▶ **Exercise aim**
In the answer, every entry must appear exactly as given.
******
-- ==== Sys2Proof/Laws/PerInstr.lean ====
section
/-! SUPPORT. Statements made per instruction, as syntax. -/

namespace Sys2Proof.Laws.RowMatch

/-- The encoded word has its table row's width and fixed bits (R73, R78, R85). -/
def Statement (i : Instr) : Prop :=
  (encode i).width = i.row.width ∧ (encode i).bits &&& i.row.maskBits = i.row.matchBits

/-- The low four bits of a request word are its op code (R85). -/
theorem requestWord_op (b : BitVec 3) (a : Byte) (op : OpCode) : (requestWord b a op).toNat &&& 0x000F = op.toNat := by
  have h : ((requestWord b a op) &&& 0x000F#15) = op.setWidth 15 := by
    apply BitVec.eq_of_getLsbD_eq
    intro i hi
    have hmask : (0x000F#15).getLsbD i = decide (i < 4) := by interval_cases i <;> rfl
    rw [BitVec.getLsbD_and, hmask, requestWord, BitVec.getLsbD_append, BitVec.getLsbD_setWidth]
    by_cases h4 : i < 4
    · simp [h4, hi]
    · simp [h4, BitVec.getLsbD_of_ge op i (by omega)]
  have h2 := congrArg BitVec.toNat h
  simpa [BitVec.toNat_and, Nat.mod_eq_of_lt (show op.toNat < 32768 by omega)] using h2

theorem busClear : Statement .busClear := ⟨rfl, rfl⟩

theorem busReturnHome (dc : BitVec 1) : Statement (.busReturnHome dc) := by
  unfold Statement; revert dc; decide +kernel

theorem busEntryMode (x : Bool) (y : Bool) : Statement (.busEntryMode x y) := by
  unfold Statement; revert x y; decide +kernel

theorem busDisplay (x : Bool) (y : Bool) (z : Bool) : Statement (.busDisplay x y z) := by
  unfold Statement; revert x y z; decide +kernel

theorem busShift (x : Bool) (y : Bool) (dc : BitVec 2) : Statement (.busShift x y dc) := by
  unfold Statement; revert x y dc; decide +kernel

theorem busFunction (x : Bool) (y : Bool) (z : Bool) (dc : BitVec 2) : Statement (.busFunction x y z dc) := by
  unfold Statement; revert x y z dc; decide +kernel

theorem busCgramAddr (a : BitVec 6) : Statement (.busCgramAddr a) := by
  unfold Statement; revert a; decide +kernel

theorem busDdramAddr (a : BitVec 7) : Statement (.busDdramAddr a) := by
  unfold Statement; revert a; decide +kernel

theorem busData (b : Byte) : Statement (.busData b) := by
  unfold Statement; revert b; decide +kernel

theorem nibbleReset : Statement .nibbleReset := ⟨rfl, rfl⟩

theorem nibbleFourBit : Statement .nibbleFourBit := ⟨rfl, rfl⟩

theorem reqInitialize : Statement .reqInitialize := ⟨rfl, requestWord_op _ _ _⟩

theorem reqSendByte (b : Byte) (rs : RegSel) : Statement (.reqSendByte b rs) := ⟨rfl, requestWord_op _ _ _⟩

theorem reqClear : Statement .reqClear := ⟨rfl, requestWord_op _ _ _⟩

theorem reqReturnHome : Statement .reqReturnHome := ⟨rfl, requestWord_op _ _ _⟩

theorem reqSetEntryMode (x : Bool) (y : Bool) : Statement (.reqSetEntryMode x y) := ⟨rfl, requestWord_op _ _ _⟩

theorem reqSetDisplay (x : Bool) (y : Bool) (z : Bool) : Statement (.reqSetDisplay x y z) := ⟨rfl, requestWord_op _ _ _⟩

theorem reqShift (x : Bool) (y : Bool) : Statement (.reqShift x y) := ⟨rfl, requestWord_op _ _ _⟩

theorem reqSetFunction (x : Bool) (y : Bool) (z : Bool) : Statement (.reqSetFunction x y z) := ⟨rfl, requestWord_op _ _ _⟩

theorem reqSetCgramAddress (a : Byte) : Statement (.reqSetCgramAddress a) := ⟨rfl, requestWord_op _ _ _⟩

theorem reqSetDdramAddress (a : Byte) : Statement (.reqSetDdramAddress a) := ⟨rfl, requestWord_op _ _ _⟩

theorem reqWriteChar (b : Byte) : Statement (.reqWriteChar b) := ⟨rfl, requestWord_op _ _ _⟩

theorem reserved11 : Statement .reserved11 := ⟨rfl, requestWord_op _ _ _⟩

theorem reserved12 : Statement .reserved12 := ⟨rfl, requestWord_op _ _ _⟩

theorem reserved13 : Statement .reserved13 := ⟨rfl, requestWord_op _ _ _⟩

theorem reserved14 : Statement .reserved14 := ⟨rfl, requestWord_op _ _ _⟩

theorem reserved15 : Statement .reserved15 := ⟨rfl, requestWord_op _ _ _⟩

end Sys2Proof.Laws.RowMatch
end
******
▶ **Response to the task**
-- ==== Sys2Proof/Laws/PerInstr.lean ====
section
/-! SUPPORT. Statements made per instruction, as syntax. -/

namespace Sys2Proof.Laws.RowMatch

/-- The encoded word has its table row's width and fixed bits (R73, R78, R85). -/
def Statement (i : Instr) : Prop :=
  (encode i).width = i.row.width ∧ (encode i).bits &&& i.row.maskBits = i.row.matchBits

/-- The low four bits of a request word are its op code (R85). -/
theorem requestWord_op (b : BitVec 3) (a : Byte) (op : OpCode) : (requestWord b a op).toNat &&& 0x000F = op.toNat := by
  have h : ((requestWord b a op) &&& 0x000F#15) = op.setWidth 15 := by
    apply BitVec.eq_of_getLsbD_eq
    intro i hi
    have hmask : (0x000F#15).getLsbD i = decide (i < 4) := by interval_cases i <;> rfl
    rw [BitVec.getLsbD_and, hmask, requestWord, BitVec.getLsbD_append, BitVec.getLsbD_setWidth]
    by_cases h4 : i < 4
    · simp [h4, hi]
    · simp [h4, BitVec.getLsbD_of_ge op i (by omega)]
  have h2 := congrArg BitVec.toNat h
  simpa [BitVec.toNat_and, Nat.mod_eq_of_lt (show op.toNat < 32768 by omega)] using h2

theorem busClear : Statement .busClear := ⟨rfl, rfl⟩

theorem busReturnHome (dc : BitVec 1) : Statement (.busReturnHome dc) := by
  unfold Statement; revert dc; decide +kernel

theorem busEntryMode (x : Bool) (y : Bool) : Statement (.busEntryMode x y) := by
  unfold Statement; revert x y; decide +kernel

theorem busDisplay (x : Bool) (y : Bool) (z : Bool) : Statement (.busDisplay x y z) := by
  unfold Statement; revert x y z; decide +kernel

theorem busShift (x : Bool) (y : Bool) (dc : BitVec 2) : Statement (.busShift x y dc) := by
  unfold Statement; revert x y dc; decide +kernel

theorem busFunction (x : Bool) (y : Bool) (z : Bool) (dc : BitVec 2) : Statement (.busFunction x y z dc) := by
  unfold Statement; revert x y z dc; decide +kernel

theorem busCgramAddr (a : BitVec 6) : Statement (.busCgramAddr a) := by
  unfold Statement; revert a; decide +kernel

theorem busDdramAddr (a : BitVec 7) : Statement (.busDdramAddr a) := by
  unfold Statement; revert a; decide +kernel

theorem busData (b : Byte) : Statement (.busData b) := by
  unfold Statement; revert b; decide +kernel

theorem nibbleReset : Statement .nibbleReset := ⟨rfl, rfl⟩

theorem nibbleFourBit : Statement .nibbleFourBit := ⟨rfl, rfl⟩

theorem reqInitialize : Statement .reqInitialize := ⟨rfl, requestWord_op _ _ _⟩

theorem reqSendByte (b : Byte) (rs : RegSel) : Statement (.reqSendByte b rs) := ⟨rfl, requestWord_op _ _ _⟩

theorem reqClear : Statement .reqClear := ⟨rfl, requestWord_op _ _ _⟩

theorem reqReturnHome : Statement .reqReturnHome := ⟨rfl, requestWord_op _ _ _⟩

theorem reqSetEntryMode (x : Bool) (y : Bool) : Statement (.reqSetEntryMode x y) := ⟨rfl, requestWord_op _ _ _⟩

theorem reqSetDisplay (x : Bool) (y : Bool) (z : Bool) : Statement (.reqSetDisplay x y z) := ⟨rfl, requestWord_op _ _ _⟩

theorem reqShift (x : Bool) (y : Bool) : Statement (.reqShift x y) := ⟨rfl, requestWord_op _ _ _⟩

theorem reqSetFunction (x : Bool) (y : Bool) (z : Bool) : Statement (.reqSetFunction x y z) := ⟨rfl, requestWord_op _ _ _⟩

theorem reqSetCgramAddress (a : Byte) : Statement (.reqSetCgramAddress a) := ⟨rfl, requestWord_op _ _ _⟩

theorem reqSetDdramAddress (a : Byte) : Statement (.reqSetDdramAddress a) := ⟨rfl, requestWord_op _ _ _⟩

theorem reqWriteChar (b : Byte) : Statement (.reqWriteChar b) := ⟨rfl, requestWord_op _ _ _⟩

theorem reserved11 : Statement .reserved11 := ⟨rfl, requestWord_op _ _ _⟩

theorem reserved12 : Statement .reserved12 := ⟨rfl, requestWord_op _ _ _⟩

theorem reserved13 : Statement .reserved13 := ⟨rfl, requestWord_op _ _ _⟩

theorem reserved14 : Statement .reserved14 := ⟨rfl, requestWord_op _ _ _⟩

theorem reserved15 : Statement .reserved15 := ⟨rfl, requestWord_op _ _ _⟩

end Sys2Proof.Laws.RowMatch
end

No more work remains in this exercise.